Administered directly into the bloodstream, rituximab can be used to induce remission in patients with active disease and as a maintenance therapy to prevent relapses when remission has been achieved.

Previous clinical trials showed that rituximab, in combination with high doses of immunosuppressive glucocorticoids, was not inferior to Cytoxan (cyclophosphamide) when used as an induction therapy.

The B-cell-depleting therapy was also found to be superior to azathioprine when used as a maintenance therapy. However, serious infections and deaths with rituximab appeared to occur just as often as with Cytoxan or azathioprine.

Given that AAV patients ages 75 and older “are underrepresented in studies of rituximab,” the researchers wrote, this group’s likely outcomes and adverse events with the therapy’s use are largely unclear.

To address this, a team of researchers in France analyzed the demographic and clinical data of 93 people, 75 and older, with GPA or MPA who had received at least one infusion of rituximab as induction and/or maintenance therapy across 36 French hospitals.

Their data were obtained from the French Vasculitis Study Group database, between January 2000 and July 2018, and a call for observation sent to the study group members in June 2019.

Patients’ median age was 79.4 and 54.8% were women. More than half (55.9%) had a GPA diagnosis, while 44.1% had MPA.

A total of 30 patients (32.3%) received rituximab as an induction therapy, 27 (29%) were given the therapy as a maintenance regimen, and 36 (38.7%) received rituximab as both an induction and maintenance therapy.

The induction regimen consisted of four weekly infusions of rituximab (375 mg per square meter of body surface area) or two infusions of 1,000 mg given two weeks apart, plus high-dose glucocorticoids, starting at an initial daily dose of 1 mg/kg.

In addition to rituximab and glucocorticoids, 18 (27.3%) patients received at least one additional immunosuppressive treatment.

The maintenance regimen consisted of four to five infusions of 500 mg of rituximab, spaced six months apart.

Maintenance vs. induction therapy in older adults

Over a median follow-up of 2.3 years, 57 (86.4%) of the 66 patients given rituximab as an induction therapy achieved remission, and two (3%) experienced relapses, meaning AAV symptoms returned after a period of improvement.

During the six months following the first rituximab infusion as an induction therapy, 13 patients (19.7%) had serious infections, which were defined as those requiring hospitalization or intravenous (into-the-vein) antibiotics, or causing death.

This translated into 46.6 serious infections per 100 patient-years, meaning there would be 46.6 cases of serious infections among 100 patients over one year of induction therapy.

Fewer patients experienced serious infections during maintenance therapy with rituximab: nine out of 63 (14.3%) within 28 months, or slightly over two years. This reflected a rate of 8.4 serious infections per 100 patient-years, which was significantly lower than that for induction therapy.

More than half (54.5%) of the total 22 serious infections reported were caused by Gram-negative bacteria, a group of bacteria that are becoming increasingly resistant to most available antibiotics.

“Most infections reflected … immunodeficiency and occurred during the first months of induction therapy, which could suggest involvement of the concomitant high dose of glucocorticoids,” the researchers wrote.

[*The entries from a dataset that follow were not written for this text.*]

/-- 30_encoding R60, whole: the dispatch of any word written to either CMD register, in one step; and which commands leave
IDLE. That a busy unit's fault changes nothing but the fault set is the model's choice (log 6). -/
def Obligations.CmdWriteDispatch : Prop :=
  ∀ (s : State) (u : UnitId) (c : Word) (rest : List Event),
    FaultFree s → s.agenda = commandEvent u c :: rest →
      ∃ t, step s = .next t ∧
        t = (if (s.unit u).phase ≠ .idle then recordFault (.concurrentCommand u c) { s with agenda := rest, port := u }
          else if c &&& 0xFFFFFF00 = 0x01000000 ∧ u = .cu then
            colorAcceptStep (formatOfTag (c.extractLsb' 0 8)) { s with agenda := rest, port := u }
          else if c = 0x02000000 ∧ u = .du then depthAcceptStep { s with agenda := rest, port := u }
          else if c &&& 0xFFFFFF00 = 0x10000000 then
            { s with agenda := rest, port := u }.modifyUnit u (subscribeUnit s.params (c.extractLsb' 0 8))
          else if c &&& 0xFFFF0000 = 0x11000000 then
            { s with agenda := rest, port := u }.modifyUnit u (unsubscribeUnit (c.extractLsb' 0 16))
          else raiseStatus .illegalCommand { s with agenda := rest, port := u }) ∧
        ((s.unit u).phase = .idle → (t.unit u).phase ≠ .idle →
          (u = .cu ∧ c &&& 0xFFFFFF00 = 0x01000000 ∧ colorReject s.params s.cu (formatOfTag (c.extractLsb' 0 8)) = none) ∨
          (u = .du ∧ c = 0x02000000 ∧ frameReject s.params s.du false depthBpp = none))

/-- 30_encoding R62: each way a word can be illegal, and that IllegalCommand is then all that happens to the block. -/
def Obligations.IllegalCommandWords : Prop :=
  ∀ (s : State) (u : UnitId) (c : Word) (rest : List Event),
    FaultFree s → s.agenda = commandEvent u c :: rest → (s.unit u).phase = .idle →
    ((c.extractLsb' 24 8 ≠ (0x01 : Byte) ∧ c.extractLsb' 24 8 ≠ (0x02 : Byte) ∧ c.extractLsb' 24 8 ≠ (0x10 : Byte) ∧
        c.extractLsb' 24 8 ≠ (0x11 : Byte)) ∨
      ((c.extractLsb' 24 8 = (0x01 : Byte) ∨ c.extractLsb' 24 8 = (0x10 : Byte)) ∧ c.extractLsb' 8 16 ≠ (0 : Half)) ∨
      (c.extractLsb' 24 8 = (0x02 : Byte) ∧ c.extractLsb' 0 24 ≠ (0 : BitVec 24)) ∨
      (c.extractLsb' 24 8 = (0x11 : Byte) ∧ c.extractLsb' 16 8 ≠ (0 : Byte)) ∨
      (c.extractLsb' 24 8 = (0x01 : Byte) ∧ u = .du) ∨ (c.extractLsb' 24 8 = (0x02 : Byte) ∧ u = .cu)) →
      step s = .next ({ s with agenda := rest, port := u }.modifyUnit u fun U => { U with lastStatus := .illegalCommand })

/-- 70_reset_and_hazards R120: any word, legal or not, to a busy unit is the fault ConcurrentCommand; a word to an idle unit
records nothing, whatever the other unit does. That nothing else of the block changes with the fault is the model's choice
(log 6). -/
def Obligations.ConcurrentCommandFault : Prop :=
  ∀ (s : State) (u : UnitId) (c : Word) (rest : List Event),
    FaultFree s → s.agenda = commandEvent u c :: rest →
      ((s.unit u).phase ≠ .idle →
        step s = .next { s with agenda := rest, port := u, faults := [.concurrentCommand u c] }) ∧
      ((s.unit u).phase = .idle → ∃ t, step s = .next t ∧ t.faults = [])

/-! ### DECODE_COLOR -/

/-- 40_color_decode R68, whole: the checks in their order, each with its status and nothing else, and the writes of an accepted
frame. `frameCount` is the model's own. -/
def Obligations.DecodeColorAcceptStep : Prop :=
  ∀ (s : State) (fmt : PixelFormat) (w h : Half), s.port = .cu → s.cu.phase = .idle → s.cu.frameDim = h ++ w →
    exec (.decodeColor fmt) s = .next
      (if fmt ≠ .packedBgr32 ∧ fmt ≠ .uyvy then { s with cu := { s.cu with lastStatus := .unsupportedFormat } }
      else if w.toNat = 0 ∨ h.toNat = 0 ∨ w.toNat > s.params.maxW ∨ h.toNat > s.params.maxH then
        { s with cu := { s.cu with lastStatus := .invalidGeometry } }
      else if fmt = .uyvy ∧ w.toNat % 2 = 1 then { s with cu := { s.cu with lastStatus := .invalidGeometry } }
      else if s.cu.srcAddr.toNat + w.toNat * h.toNat * (if fmt = .packedBgr32 then 4 else 2) - 1 > 0xFFFFFFFF then
        { s with cu := { s.cu with lastStatus := .sourceRange } }
      else if s.cu.allocW ≠ 0 ∧ (s.cu.allocW, s.cu.allocH) ≠ (w, h) then
        { s with cu := { s.cu with lastStatus := .dimensionMismatch } }
      else
        { s with
          cu := { s.cu with
            allocW := w, allocH := h, phase := .write
            lat := { op := .color, fmt := fmt, src := s.cu.srcAddr, w := w, h := h } }
          cuScratch := if fmt = .uyvy ∧ s.cuScratch = none then some (w.toNat * h.toNat) else s.cuScratch
          frameCount := s.frameCount + 1 })

/-- 40_color_decode R68, 41_depth_decode R80, 60_exceptions R107: what neither DECODE changes, accepted or not, on an idle unit:
the other unit, source memory, faults, the raster's bytes, the subscriptions, RESULT, FAIL_HANDLE, the operand registers and the
pending event; and what a DECODE that is not accepted changes (LAST_STATUS only). -/
def Obligations.DecodeFrame : Prop :=
  ∀ (i : Instr) (s t : State), (i = .decodeDepth ∨ ∃ fmt, i = .decodeColor fmt) → (s.unit s.port).phase = .idle →
    exec i s = .next t →
      (∀ v, v ≠ s.port → t.unit v = s.unit v) ∧
      (t.unit s.port).raster = (s.unit s.port).raster ∧ (t.unit s.port).subs = (s.unit s.port).subs ∧
      (t.unit s.port).nextHandle = (s.unit s.port).nextHandle ∧ (t.unit s.port).nidx = (s.unit s.port).nidx ∧
      (t.unit s.port).pend = (s.unit s.port).pend ∧ (t.unit s.port).result = (s.unit s.port).result ∧
      (t.unit s.port).failHandle = (s.unit s.port).failHandle ∧ (t.unit s.port).srcAddr = (s.unit s.port).srcAddr ∧
      (t.unit s.port).frameDim = (s.unit s.port).frameDim ∧
      (∀ a, Memory.read t.srcMem a = Memory.read s.srcMem a) ∧ t.srcMem = s.srcMem ∧ t.faults = s.faults ∧
      t.params = s.params ∧ t.port = s.port ∧ t.agenda = s.agenda ∧ t.busData = s.busData ∧ t.drawCount = s.drawCount ∧
      ((t.unit s.port).phase = .write → (t.unit s.port).lastStatus = (s.unit s.port).lastStatus) ∧
      ((t.unit s.port).phase ≠ .write →
        t = s.modifyUnit s.port fun U => { U with lastStatus := (t.unit s.port).lastStatus })

/-- 40_color_decode R69: the write step of the CU stores the whole frame, pixel by pixel (packed, R70) or group by group (UYVY,
R72), and enters NOTIFY with nidx 0. -/
def Obligations.CuWriteStep : Prop :=
  ∀ (s : State) (rest : List Event),
    FaultFree s → s.agenda = .unitTurn .cu :: rest → s.cu.phase = .write →
      ∃ new, step s = .next { s with agenda := rest, cu := { s.cu with raster := new, nidx := 0, phase := .notify } } ∧
        (s.cu.lat.fmt = .packedBgr32 →
          new.length = 4 * (s.cu.lat.w.toNat * s.cu.lat.h.toNat) ∧
          ∀ p k, p < s.cu.lat.w.toNat * s.cu.lat.h.toNat → k < 4 →
            new[4 * p + k]? = some (Memory.read s.srcMem (s.cu.lat.src.toNat + 4 * p + k))) ∧
        (s.cu.lat.fmt = .uyvy →
          new.length = 8 * ((s.cu.lat.w.toNat * s.cu.lat.h.toNat) / 2) ∧
          ∀ g k, g < (s.cu.lat.w.toNat * s.cu.lat.h.toNat) / 2 → k < 8 →
            new[8 * g + k]? =
              (uyvyGroup s.params.cscNumerics s.frameCount s.srcMem s.cu.lat.src.toNat g)[k]?)

/-- 40_color_decode R72: byte order U, Y0, V, Y1; both pixels share U and V; alpha is 0xFF. -/
def Obligations.UyvyGroupSharesChroma : Prop :=
  ∀ (numerics : Config.CscNumerics) (frame src g : Nat) (m : Memory) (bU bY0 bV bY1 : Byte),
    Memory.read m (src + 4 * g + 0) = bU → Memory.read m (src + 4 * g + 1) = bY0 →
    Memory.read m (src + 4 * g + 2) = bV → Memory.read m (src + 4 * g + 3) = bY1 →
      uyvyGroup numerics frame m src g =
        [channelByte numerics (Config.cscDraw frame (2 * g) 0) (numeratorB bY0 bU),
         channelByte numerics (Config.cscDraw frame (2 * g) 1) (numeratorG bY0 bU bV),
         channelByte numerics (Config.cscDraw frame (2 * g) 2) (numeratorR bY0 bV), 0xFF,
         channelByte numerics (Config.cscDraw frame (2 * g + 1) 0) (numeratorB bY1 bU),
         channelByte numerics (Config.cscDraw frame (2 * g + 1) 1) (numeratorG bY1 bU bV),
         channelByte numerics (Config.cscDraw frame (2 * g + 1) 2) (numeratorR bY1 bV), 0xFF]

More deaths were reported when rituximab was used as an induction therapy, in combination with high-dose glucocorticoids, than when used as a maintenance therapy (19.7 vs. 5.3 deaths per 100 patient-years).

“These results suggest that rituximab therapy may be associated with disease remission and prevention of relapse in patients 75 years and older but that efforts focused on reducing infections during induction therapy are needed,” the researchers wrote.

Such efforts “might focus on finding the best induction regimen to reduce infections without limiting benefits in this population, including evaluation of decreased glucocorticoid regimens specifically among older patients with ANCA-associated vasculitis,” they concluded.